Бросаю на стол купюру, резко поднимаюсь, не дожидаясь ответа, и покидаю ресторан. Свежий воздух бьёт в лицо, но я не чувствую холода – внутри бушует огонь.
Я вижу перед собой её глаза – злые, обиженные, полные боли. Её живот, в котором живёт наша дочь. Она ненавидит меня, и я заслужил это сполна.
Но теперь она здесь, и я больше не отпущу её. Пусть прогоняет, пусть сопротивляется – я не уйду. Не сейчас. Когда на кону самое главное в моей жизни – Вика и наши дети. Семья.
Сажусь обратно в машину, резко хлопаю дверью и заводя мотор, обещаю самому себе:
– Свобода? Хрен тебе, Вика.
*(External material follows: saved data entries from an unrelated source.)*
/-- FLOW_SEND (R211): a FLOW block carries the flow state, after a change or as a repetition. -/
def execFlowSend (anchor : Nat) (s : State) : Host.Outcome State Fault Refusal :=
  done (if s.flows anchor then
    (s.setLink anchor { s.link anchor with flowDue := false }).emit
      (.ctl anchor (mkFlow (s.gf (pgPRT anchor) LNK.RX_STS_XOFF_SENT))) else s)

/-- What keeps the sender from starting its head frame (R204): buffer, window or count; flow state; link state, a stop
for sleep (R174), or a payload above what the peer accepts on the VC (R213). DEDUCED, unsafe: log entry 168. -/
inductive StartView where
  | ready | stalled | off | down
  deriving DecidableEq, Repr

/-- DEDUCED, unsafe: log entry 168. -/
def State.startView (s : State) (a : Nat) (f : Frame) : StartView :=
  let l := s.link a
  let pg := pgPRT a
  if !s.flows a || l.stopped || (s.crew a).any (fun m => (s.port m).toSleep.isSome)
      || maxPayBytes (bits l.peerPay (3 * f.onVc (s.vcs a)) 3) < f.payload then .down
  else if 128 * s.width a < s.gf pg LNK.REPLAY_STS_USED + f.units || l.win < (f.units : Nat) || 2047 ≤ l.held.length then .stalled
  else if bitAt (s.gf pg LNK.RX_STS_XOFF_RCVD) (f.onVc (s.vcs a)) then .off
  else .ready

/-- A frame is sent as the next new one (R198, R204, R205): numbered, held, and taken from the window. SYNC is stamped
(R260), and a request's tag counts its lifetime from here (R246). DESIGN CHOICE, unsafe: log entry 48; DEDUCED, unsafe: log entry 56. -/
def State.sendFrame (s : State) (a : Nat) (c : Cargo) : State :=
  let pg := pgPRT a
  let seq := s.gf pg LNK.SEQ_STS_TX_NEXT
  let f := c.frame.withLink seq (c.frame.onVc (s.vcs a))
  let l := s.link a
  let s := s.setLink a { l with
    held := l.held ++ [(seq, { c with frame := f })], win := l.win - (f.units : Int), txq := l.txq.erase c
    timer := if l.held.isEmpty then s.clock else l.timer
    emptyAt := none, lastUse := s.clock, sending := l.sending ++ [(seq, false, frameBlocks f)] }
  let s := if s.cascadeLink a then s.cnt pgWAD WAD.CNT_CASC_TX else s
  let d := s.lard a
  let s := s.setLard a { d with
    tags := if takesTag f then
        d.tags.map (fun t => if t.tag == f.tag then { t with sent := s.upTime a } else t) else d.tags
    round := match d.round with
      | some r => if f.op == opTIME && f.kind == 0 then some { r with t1 := s.sys.devtime, start := s.clock } else some r
      | none => none
    echo := match d.echo with
      | some x => if f.op == opTIME && f.kind == 2 && f.roundId == x.id then some { x with s3 := s.sys.devtime } else some x
      | none => none }
  ((s.sf pg LNK.SEQ_STS_TX_NEXT (seq + 1)).cnt pg LNK.CNT_FRAMES_TX |>.sf pg LNK.REPLAY_STS_STALLED 0).emit (.frame a f)
    |>.txStatus a

/-- The sender stalls at a frame (R204, R207): a stall for want of buffer, window or count is counted when it is new. -/
def State.markStall (s : State) (a : Nat) (f : Frame) : State :=
  let pg := pgPRT a
  if s.startView a f == .stalled then
    let s := if s.gb pg LNK.REPLAY_STS_STALLED then s else s.cnt pg LNK.CNT_REPLAY_STALLS
    (s.starveWatch a).sf pg LNK.REPLAY_STS_STALLED 1
  else s.sf pg LNK.REPLAY_STS_STALLED 1

/-- FRAME_START (R204): the sender starts the first frame given to it that it may, or stalls. DESIGN CHOICE, unsafe: log entry 80. -/
def State.frameStart (s : State) (a : Nat) : State :=
  match s.txHeads a with
  | [] => s
  | h :: t =>
    match (h :: t).find? (fun c => s.startView a c.frame == .ready) with
    | some c => s.sendFrame a c
    | none => s.markStall a h.frame

def execFrameStart (anchor : Nat) (s : State) : Host.Outcome State Fault Refusal := done (s.frameStart anchor)

/-- REPLAY_TIMER (R203): REPLAY_US have passed with frames held; after REPLAY_MAX replays in a row the link retrains. -/
def State.replayTimer (s : State) (a : Nat) : State :=
  let l := s.link a
  let pg := pgPRT a
  match l.held with
  | [] => s
  | (seq, _) :: _ =>
    if s.flows a && s.due (l.timer + us (s.gf1 pg LNK.ACK_CTL_REPLAY_US)) then
      if s.gf1 pg LNK.ACK_CTL_REPLAY_MAX ≤ l.inRow && l.rowFrom == seq then
        let s := s.error pg 11 0x14 seq l.inRow 0
        (s.setLink a { s.link a with stopped := true }).retrainLink a
      else (s.setLink a { l with timer := s.clock }).replay a seq
    else s

def execReplayTimer (anchor : Nat) (s : State) : Host.Outcome State Fault Refusal := done (s.replayTimer anchor)

/-- CREDIT_AUDIT (R206): the buffer has been empty for 2 × ACK_T × 10 ns. -/
def State.creditAudit (s : State) (a : Nat) : State :=
  let l := s.link a
  let pg := pgPRT a
  match l.emptyAt with
  | none => s
  | some t =>
    if s.flows a && l.held.isEmpty && s.due (t + 2 * s.gf1 pg LNK.ACK_CTL_ACK_T * 10) then
      let init := s.gf pg LNK.WIN_STS_WIN_INIT
      let def_ := min 4095 ((init : Int) - l.win).toNat
      let th := s.gf pg LNK.AUDIT_CTL_LEAK_TH
      let s := (s.setLink a { l with emptyAt := none }).sf pg LNK.AUDIT_STS_DEFICIT def_
        |>.sf pg LNK.AUDIT_STS_DEFICIT_MAX (max def_ (s.gf pg LNK.AUDIT_STS_DEFICIT_MAX))
      if th != 0 && th ≤ def_ then
        let s := s.error pg 12 0x15 def_ init 0
        if s.gb pg LNK.LINK_CTL_AUTO_RESYNC then s.retrainLink a else s
      else s
    else s

def execCreditAudit (anchor : Nat) (s : State) : Host.Outcome State Fault Refusal := done (s.creditAudit anchor)

/-- WINDOW_STARVE_TIMER (R207): nothing held, the window below the head frame for REPLAY_US. -/
def execWindowStarveTimer (anchor : Nat) (s : State) : Host.Outcome State Fault Refusal :=
  done (match (s.link anchor).starve with
    | some t =>
      if s.flows anchor && s.starved anchor && s.due (t + us (s.gf1 (pgPRT anchor) LNK.ACK_CTL_REPLAY_US)) then
        (s.setLink anchor { s.link anchor with starve := none }).retrainLink anchor
      else s
    | none => s)

/-- LINK_RESYNC (R206): ignored unless the link is UP. -/
def State.linkResync (s : State) (a : Nat) : State := if s.lk a == lkUP then s.retrainLink a else s
def execLinkResync (anchor : Nat) (s : State) : Host.Outcome State Fault Refusal := done (s.linkResync anchor)

/-! ### The INIT exchange (R216 to R219, R227) -/

/-- What a fresh start did, for the blocks that act on it (R125, R127, R284): whether a station had been met, whether its
epoch changed, and the frames that were held. -/
structure Fresh where
  met       : Bool
  discarded : List Cargo
  deriving DecidableEq, Repr

/-- The decision of R218: whether the side resumes. -/
def State.mayResume (s : State) (a : Nat) (b : Word64) : Bool :=
  let l := s.link a
  let pg := pgPRT a
  let oldest := s.gf pg LNK.SEQ_STS_TX_OLDEST
  let next := s.gf pg LNK.SEQ_STS_TX_NEXT
  l.hasState && initResume b && initEpoch b == s.gf pg LNK.EPOCH_STATION
    && subMod (initRxNext b) oldest 12 ≤ subMod next oldest 12

/-- Resuming (R218): what the peer has is released, the rest is replayed once the link is UP. -/
def State.resume (s : State) (a : Nat) (b : Word64) : State :=
  s.release a (subMod (initRxNext b) (s.gf (pgPRT a) LNK.SEQ_STS_TX_OLDEST) 12)

/-- A fresh start (R218, R219): held frames are discarded, numbers restart at 0, the peer's epoch is recorded and the
bridge's advances. A recorded epoch of 0 means that no station was ever met: nothing is captured then. -/
def State.freshStart (s : State) (a : Nat) (b : Word64) : State × Fresh :=
  let l := s.link a
  let pg := pgPRT a
  let old := s.gf pg LNK.EPOCH_STATION
  let new := initEpoch b
  let n := l.held.length
  let s := s.cnt pg LNK.CNT_HELD_DISCARDS n
  let s := if 0 < n then s.event pg 14 else s
  let s := if old != 0 && old != new then s.error pg 13 0x13 (old + new * 2 ^ 16) n 0
    else if old != 0 && l.hasState then
      s.errorNoEvent pg 0x12 new (initRxNext b + b2n (initResume b) * 2 ^ 12) (s.gf pg LNK.SEQ_STS_TX_OLDEST)
    else s
  let s := s.setLink a { s.link a with
    held := [], inRow := 0, emptyAt := none, credits := 0, credSince := none, ackUnits := 0, ackSince := none
    localEp := some (nextEpoch (s.localEpoch a)), txq := [], sending := [] }
  let s := s.sf pg LNK.SEQ_STS_TX_NEXT 0 |>.sf pg LNK.RX_STS_RX_NEXT 0 |>.sf pg LNK.RX_STS_NAK_STATE 0
    |>.sf pg LNK.EPOCH_STATION new |>.sf pg HDR.PAGE_GEN_GEN new |>.sf pg LNK.EPOCH_LOCAL (s.localEpoch a)
    |>.sf pg LNK.REPLAY_STS_STALLED 0
  (s.txStatus a, ⟨old != 0, l.held.map (·.2) ++ l.txq⟩)

/-- The values of the last LINK_INIT and LINK_PARAM are taken (R217): VCs, MAXPAY and the window. -/
def State.initValues (s : State) (a : Nat) (b p : Word64) : State :=
  let pg := pgPRT a
  let win := min (128 * s.width a) (initWin b)
  let mine := s.gf pg LNK.VC_CTL_VCS
  let used := if vcCount (initVcs b) ≤ vcCount mine then initVcs b else mine
  let s := s.sf pg LNK.WIN_STS_WIN_INIT win |>.sf pg LNK.VC_CTL_VCS_USED (if vcCount used == 2 then 0 else used)
    |>.sf pg LNK.AUDIT_STS_DEFICIT_MAX 0
  (((s.setLink a { s.link a with win := win, peerPay := paramMaxPay p }).txStatus a).vcStatus a).flowUpdate a

/-- The link enters UP (R216): what a resumed exchange left held is replayed, and a fresh start owes IDENT (R251).
DEDUCED, unsafe: log entry 157. -/
def State.enterUp (s : State) (a : Nat) : State :=
  let l := s.link a
  let resumed := l.init.resumed == some true
  let s := s.setLk a lkUP
  let s := s.setLink a { s.link a with
    hasState := true, stopped := false, corrupt := false, lastUse := s.clock
    emptyAt := if l.held.isEmpty then some s.clock else none }
  let s := s.event (pgPRT a) 8
  let s := s.setLard a { s.lard a with identDue := (!resumed && !s.cascadeLink a) || ((s.lard a).identDue) }
  match resumed, l.held with
  | true, (seq, _) :: _ => s.replay a seq
  | _, _ => s.txStatus a

/-- An INIT failure (R216, R227): every member starts a full training, counted as a failure. -/
def State.initFail (s : State) (a code c1 : Nat) : State :=
  ((s.error (pgPRT a) 17 code c1 0 0).linkDrop a).failLink ((s.members a).headD a) (some (0, 0, 0))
Ты моя, и дочка – моя. Я всё разрушил однажды, но теперь костьми лягу – ты не уйдёшь. Пока жив – не отпущу.
Девочки, вчера не смогла выложить главу, ребенок приболел. Комментарии читаю – вы супер! Спасибо за интерес к истории. Бью себя по рукам чтобы не спойлернуть в ответах... Завтра зачтем продолжение.
Глава 10.
Максим.
Я снова за рулём, но домой не спешу. Нужно успокоиться, а внутри всё полыхает так, будто кто-то подлил бензина в огонь, который не гаснет уже полгода. Но эти два дня он полыхает еще хлеще…
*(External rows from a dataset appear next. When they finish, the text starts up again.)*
-- ==== Sys2Proof/Machine/Caravan.lean ====
section
/-!
DEFINITION. The Caravan (R357 to R392): rings and doorbells, engines and their assignment, descriptors, the movement of data,
chains, fences, completion and failure.
-/

namespace Sys2Proof.Machine

/-! ### Rings -/

def ringHall (g : Nat) : Nat := g / 8
def State.ringSize (s : State) (g : Nat) : Nat := max 4 (s.tf .rng g T_RNG.SIZE)
def State.setRing (s : State) (g st : Nat) : State := s.st .rng g T_RNG.STATE st
def State.setPending (s : State) (l : List Nat) : State := { s with cvn := { s.cvn with pending := l } }

/-- A ring enters the PENDING list at its end, unless it is there. -/
def State.ringPending (s : State) (g : Nat) : State :=
  (s.setRing g rgPENDING).setPending (if s.cvn.pending.contains g then s.cvn.pending else s.cvn.pending ++ [g])

/-- The address of the slot of a count (R357). -/
def State.slotAddr (s : State) (g count : Nat) : Nat :=
  s.tf .rng g T_RNG.BASE * 64 + 32 * (count % 2 ^ s.ringSize g)

/-- Whether the hall of a ring lets it work (R408, R417). -/
def State.ringServed (s : State) (g : Nat) : Bool :=
  s.hallSt (ringHall g) == hlBOUND && s.hallTdisp (ringHall g) != 1 && s.hallTdisp (ringHall g) != 3

/-- A doorbell (R358, R383, R417): accepted when the producer count lies within the ring. DEDUCED, unsafe: log entry 139. -/
def State.doorbell (s : State) (g p : Nat) : State :=
  let cc := s.tf .rng g T_RNG.CCOUNT
  let fenced := s.hallSt (ringHall g) != hlFREE && !s.ringServed g
  if subMod p cc 16 ≤ 2 ^ s.ringSize g && !fenced then
    let s := s.st .rng g T_RNG.PCOUNT p
    let st := s.ringSt g
    if s.active pgCVN && (st == rgIDLE || st == rgNOTADM) && p % 65536 != cc then s.ringPending g else s
  else (s.cnt pgCVN CVN.CNT_DB_IGNORED).error pgCVN 1 0x02 (g + p % 65536 * 2 ^ 16) cc (s.ringSize g)

/-- RING_ENABLE (R358): EN changes from 0 to 1 and the counts become 0. -/
def State.ringEnable (s : State) (g : Nat) : State :=
  let s := s.st .rng g T_RNG.EN 1 |>.st .rng g T_RNG.PCOUNT 0 |>.st .rng g T_RNG.CCOUNT 0 |>.st .rng g T_RNG.DCOUNT 0
  if s.ringSt g == rgDISABLED then s.setRing g rgIDLE else s

def execRingEnable (ring : Nat) (s : State) : Host.Outcome State Fault Refusal :=
  done (s.onPage pgCVN (.ringEnable ring) (if ring < 32768 && !s.tb .rng ring T_RNG.EN then s.ringEnable ring else s))

/-- RING_DISABLE (R381): a held ring finishes its descriptor first; a PENDING one leaves the list. -/
def State.ringDisable (s : State) (g : Nat) : State :=
  let s := s.st .rng g T_RNG.EN 0
  if s.ringSt g == rgRUNNING then s
  else (s.setRing g rgDISABLED).setPending (s.cvn.pending.filter (· != g))

def execRingDisable (ring : Nat) (s : State) : Host.Outcome State Fault Refusal :=
  done (s.onPage pgCVN (.ringDisable ring) (if ring < 32768 && s.tb .rng ring T_RNG.EN then s.ringDisable ring else s))

/-- RING_RESUME (R379): only a stopped ring resumes. -/
def State.ringResume (s : State) (g : Nat) : State :=
  if s.ringSt g == rgSTOPPED then
    let s := s.st .rng g T_RNG.STOP_CODE 0
    let s := { s with cvn := { s.cvn with stopDue := s.cvn.stopDue.filter (· != g) } }
    if s.tf .rng g T_RNG.PCOUNT != s.tf .rng g T_RNG.CCOUNT then s.ringPending g else s.setRing g rgIDLE
  else s

def execRingResume (ring : Nat) (s : State) : Host.Outcome State Fault Refusal :=
  done (s.onPage pgCVN (.ringResume ring) (s.ringResume ring))

/-- TAIL_CLEAR (R380, R385). -/
def execTailClear (ring : Nat) (s : State) : Host.Outcome State Fault Refusal :=
  done (s.onPage pgCVN (.tailClear ring) (if ring < 32768 then s.st .rng ring T_RNG.TAIL_VALID 0 else s))

/-! ### Engines -/

/-- The fields of a descriptor (R361). -/
def dSrc (d : BitVec 256) : Nat := fld d 0 64
def dDst (d : BitVec 256) : Nat := fld d 64 64
def dLen (d : BitVec 256) : Nat := fld d 128 24
def dOp (d : BitVec 256) : Nat := fld d 152 3
def dSrcSp (d : BitVec 256) : Bool := fld d 155 1 == 1
def dDstSp (d : BitVec 256) : Bool := fld d 156 1 == 1
def dPhase (d : BitVec 256) : Bool := fld d 157 1 == 1
def dIrq (d : BitVec 256) : Bool := fld d 158 1 == 1
def dEnd (d : BitVec 256) : Bool := fld d 159 1 == 1

/-- The count of the ring slot an engine works on. -/
def State.engCount (s : State) (e : Nat) : Nat := s.gf (pgCVE e) CVE.ENG_CNT_COUNT

/-- The page shows the hop, the bytes left, and what the engine holds (R390). -/
def State.engShow (s : State) (e : Nat) : State :=
  let x := s.eng e
  let left := match x.desc with | some d => if dOp d == 1 then dLen d - x.wrote else 0 | none => 0
  s.sf (pgCVE e) CVE.ENG_HOP_HOP x.hop |>.sf (pgCVE e) CVE.ENG_REMAIN_REMAIN left
    |>.sf (pgCVE e) CVE.ENG_HOLD_HELD (min 128 x.hold.length) |>.sf (pgCVE e) CVE.ENG_HOLD_READS x.reads.length

/-- Whether something an engine handed on was not yet taken (R371). -/
def State.engStalled (s : State) (e : Nat) : Bool :=
  s.gal.waiting.any (fun w => w.frame.src == 2048 + e)
    || s.allParts.any (fun p => p.2.2.2.st == .waiting && p.2.1.op == .write && p.2.1.ingress == 2048 + e)
    || s.brg.held.any (fun h => h.2.op == .write && (match h.2.who with | .engine x _ _ _ _ => x == e | _ => false))

/-- A frame of an engine for its hall's host queue (R371, R372). -/
def State.engFrame (s : State) (e g : Nat) (load : Load) (len : Nat) : State :=
  let h := ringHall g
  let c := (s.eng e).cls
  s.storeOrWait
    { frame := mkFrame 0 (List.replicate (ceilDiv len 8) 0), load := load, acct := some (hostQueue h c), cells := []
      size := ceilDiv (16 + len) 256, spill := none, back := 0, bad := false, mc := false, hall := some h
      gen := s.hallGen h, func := s.hallFunc h, src := 2048 + e, order := 0, epoch := none, tgt := none, refs := 0 }
    [(hostQueue h c, none)] false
Гляжу в окно, но не вижу ничего вокруг. Перед глазами только жена. Беременная, красивая, хрупкая и нежная, порой воинственная. Моя. И одновременно – совсем чужая. Пальцы стискивают руль, костяшки белеют, но я почти не чувствую боли – всё внутри горит, жжёт, как раскалённый металл. Кровь стучит в висках после ателье, после ресторана, после блеянья начбеза, который только что сбивчиво выложил мне её жизнь за последние шесть месяцев.
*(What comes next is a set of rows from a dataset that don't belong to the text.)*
-- ==== Sys2Proof/Machine/MgqBase.lean ====
section
/-!
DEFINITION. What ends a management command (R457 to R462, R465): the completion in its ring slot or the MCTP response, and the
MCTP packets a response leaves in (R44).
-/

namespace Sys2Proof.Machine

/-! ### MCTP messages out (R41, R44) -/

/-- A message cut into bodies of at most 64 bytes. -/
def chunks64 : Nat → List Byte → List (List Byte)
  | 0, _ => []
  | fuel + 1, l => if l.isEmpty then [] else l.take 64 :: chunks64 fuel (l.drop 64)

/-- The SMBus bytes of one packet of a response (DSP0237): target address, command, count, source address, the MCTP header, the
body and PEC. PRESUMED, unsafe: log entry 20. -/
def State.mctpBytes (s : State) (i n : Nat) (body : List Byte) : List Byte :=
  let b := fun (x : Nat) => (BitVec.ofNat 8 x : Byte)
  let flags := b2n (i == 0) * 128 + b2n (i + 1 == n) * 64 + i % 4 * 16 + s.smb.peerTag % 8
  let l := [b (s.smb.peerAddr * 2), b 0x0F, b (5 + body.length), b (s.smbAddr * 2 + 1), b 1, b s.smb.peerEid, b s.smb.eid, b flags] ++ body
  l ++ [b (crc8 l)]

/-- A response message is sent to whoever sent the request. -/
def State.mctpSend (s : State) (msg : List Byte) : State :=
  let ps := chunks64 40 msg
  s.each ps.zipIdx (fun e s => s.emit (.mctp (s.mctpBytes e.2 ps.length e.1)))

/-! ### Commands (R460, R462) -/

def mqOp (c : BitVec 512) : Nat := fld c 0 8
def mqPhase (c : BitVec 512) : Bool := fld c 8 1 == 1
def mqIrq (c : BitVec 512) : Bool := fld c 9 1 == 1
def mqStage (c : BitVec 512) : Bool := fld c 10 1 == 1
def mqArg0 (c : BitVec 512) : Nat := fld c 32 32
def mqAddr (c : BitVec 512) : Nat := fld c 68 60 * 16
def mqArg1 (c : BitVec 512) : Nat := fld c 128 32
def mqArg2 (c : BitVec 512) : Nat := fld c 160 32

/-- The states of the ring (R480). -/
def mqDISABLED : Nat := 0
def mqIDLE : Nat := 1
def mqRUNNING : Nat := 2
def mqSTOPPED : Nat := 3

/-- The base address of the ring, the log of its size, and the address of a slot (R457, R480). -/
def State.mqBase (s : State) : Nat := s.gf pgMGQ MGQ.RING_LO_BASE_LO * 64 + s.gf pgMGQ MGQ.RING_HI_BASE_HI * 2 ^ 32
def State.mqSize (s : State) : Nat := min 12 (max 4 (s.gf pgMGQ MGQ.RING_CTL_SIZE))
def State.mqSlot (s : State) (k : Nat) : Nat := s.mqBase + 64 * (k % 2 ^ s.mqSize)

/-- What a command ends with: its status, its three results, and data for the buffer or the MCTP response. -/
structure MgqEnd where
  status : Nat
  r0     : Nat
  r1     : Nat
  r2     : Nat
  data   : List Byte
  deriving DecidableEq, Repr

def mqStatus (status : Nat) : MgqEnd := ⟨status, 0, 0, 0, []⟩

/-- Completion bytes 48 to 63 of a command (R460). -/
def MgqEnd.bytes (e : MgqEnd) : List Byte :=
  bytesOf 16 (1 + e.status % 256 * 2 ^ 8 + e.r0 % 2 ^ 32 * 2 ^ 32 + e.r1 % 2 ^ 32 * 2 ^ 64 + e.r2 % 2 ^ 32 * 2 ^ 96)

/-- The bridge's memory writes for MGQ leave through the host port in their order; while it may send nothing they wait (R82).
The completion of a WAIT is sent although the stop sequence has quiesced HST (R506). DESIGN CHOICE, unsafe: log entry 159. -/
def State.mgqFlush (s : State) : State :=
  let l := s.mgq.outbox
  { s.each l (fun w s => s.emit (.memWr 0 none false w.1 w.2)) with
    mgq := { s.mgq with outbox := [] } }
/-- DESIGN CHOICE, unsafe: log entry 159. -/
def State.mgqSend (s : State) (run : MgqRun) (addr : Nat) (data : List Byte) : State :=
  let s := { s with mgq := { s.mgq with outbox := s.mgq.outbox ++ [(addr, data)] } }
  if s.mayMaster 0 || (mqOp run.cmd == 0x05 && s.masters 0) then s.mgqFlush else s

/-- A command ends (R459): its data, then its completion in its slot or its response over MCTP; events and counters.
DESIGN CHOICE, unsafe: log entry 23. -/
def State.mgqEnd (s : State) (run : MgqRun) (e : MgqEnd) : State :=
  let s := { s with mgq := { s.mgq with cur := none } }
  let s := if run.mctp then
      (s.mctpSend ([0x7E, 0x1F, 0x3C, 0x81].map (fun (x : Nat) => (BitVec.ofNat 8 x : Byte)) ++ e.bytes ++ e.data)).cnt pgMGQ MGQ.CNT_MCTP_CMDS
    else
      let s := s.each (hostChunks (s.mps 0) 1048576 (mqAddr run.cmd) e.data.length) (fun c s =>
        s.mgqSend run c.1 ((e.data.drop (c.1 - mqAddr run.cmd)).take c.2))
      (s.mgqSend run (s.mqSlot run.count + 48) e.bytes).cnt pgMGQ MGQ.CNT_RING_CMDS
  let s := s.sf pgMGQ MGQ.EXEC_STS_BUSY 0 |>.sf pgMGQ MGQ.EXEC_STS_OP 0 |>.sf pgMGQ MGQ.EXEC_STS_SOURCE 0
  let s := if !run.mctp && s.gf pgMGQ MGQ.RING_STS_STATE == mqRUNNING && s.gf pgMGQ MGQ.DB_COUNT == s.gf pgMGQ MGQ.RING_STS_CCOUNT then
      s.sf pgMGQ MGQ.RING_STS_STATE mqIDLE else s
  let s := if mqIrq run.cmd then s.event pgMGQ 0 else s
  if e.status == 0 then s else (s.cnt pgMGQ MGQ.CNT_CMD_ERRORS).event pgMGQ 1

/-- The command in progress ends, if a condition on its wait holds. -/
def State.mgqFinish (s : State) (c : MgqWait → Bool) (e : MgqEnd) : State :=
  match s.mgq.cur with
  | some run => if c run.wait then s.mgqEnd run e else s
  | none => s

/-- A command waits. -/
def State.mgqWait (s : State) (run : MgqRun) (w : MgqWait) : State := { s with mgq := { s.mgq with cur := some { run with wait := w } } }

/-- The answer of a station to a STATION command (R464): the register's value, or its code. -/
def State.stationAnswer (s : State) (anchor tag : Nat) (f : Frame) (bad : Bool) : State :=
  s.mgqFinish (fun w => match w with | .station a t _ => a == anchor && t == tag | _ => false)
    (if bad then ⟨0x11, 0, 0, 0, []⟩ else if f.code != 0 then ⟨0x11, f.code, 0, 0, []⟩
      else ⟨0, fld (f.words.getD 0 0) 0 32, 0, 0, []⟩)

end Sys2Proof.Machine
end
Не могу выкинуть из головы образ её округлившегося живота. Тот момент у ателье, когда впервые понимаю, что она носит моего ребёнка. Внутри что-то взрывается, вспыхивает огнём – болезненным и ярким. Шок, растерянность, ярость на себя, и чувство, которое не описать словами: первобытное, жадное, безумное.
Она носит моего ребёнка. Нашу дочь.
А я не знаю об этом.
Сколько ночей она проводит одна, глядя в потолок, мечтая или боясь, переживая эти моменты в одиночестве? Представляю её в маленькой квартире у моря во Флоренции – как она сидит у окна, гладит живот, шепчет что-то малышке. Она справляется без меня, без моей поддержки, без моих рук, которые должны держать её, защищать, чувствовать первые толчки нашей девочки.
Я пропускаю всё самое важное.
Когда она сказала мне, что у нас будет дочь, во мне что-то треснуло и сломалось окончательно.
Мы с Викой мечтали о втором ребёнке больше десяти лет. Я видел её слёзы, отчаяние после каждого отрицательного теста, после каждого похода к врачу. Она винила себя, а я винил себя за то, что не могу ей помочь. Когда наши отношения начали рушиться из-за этого, я запретил себе думать о детях. Просто запретил. Не хотел причинять ей ещё больше боли. У нас есть Ромка – вырос замечательный парень! А дочка… или второй сын… Значит, не судьба. Так я решил тогда, просто чтобы девочка моя перестала плакать.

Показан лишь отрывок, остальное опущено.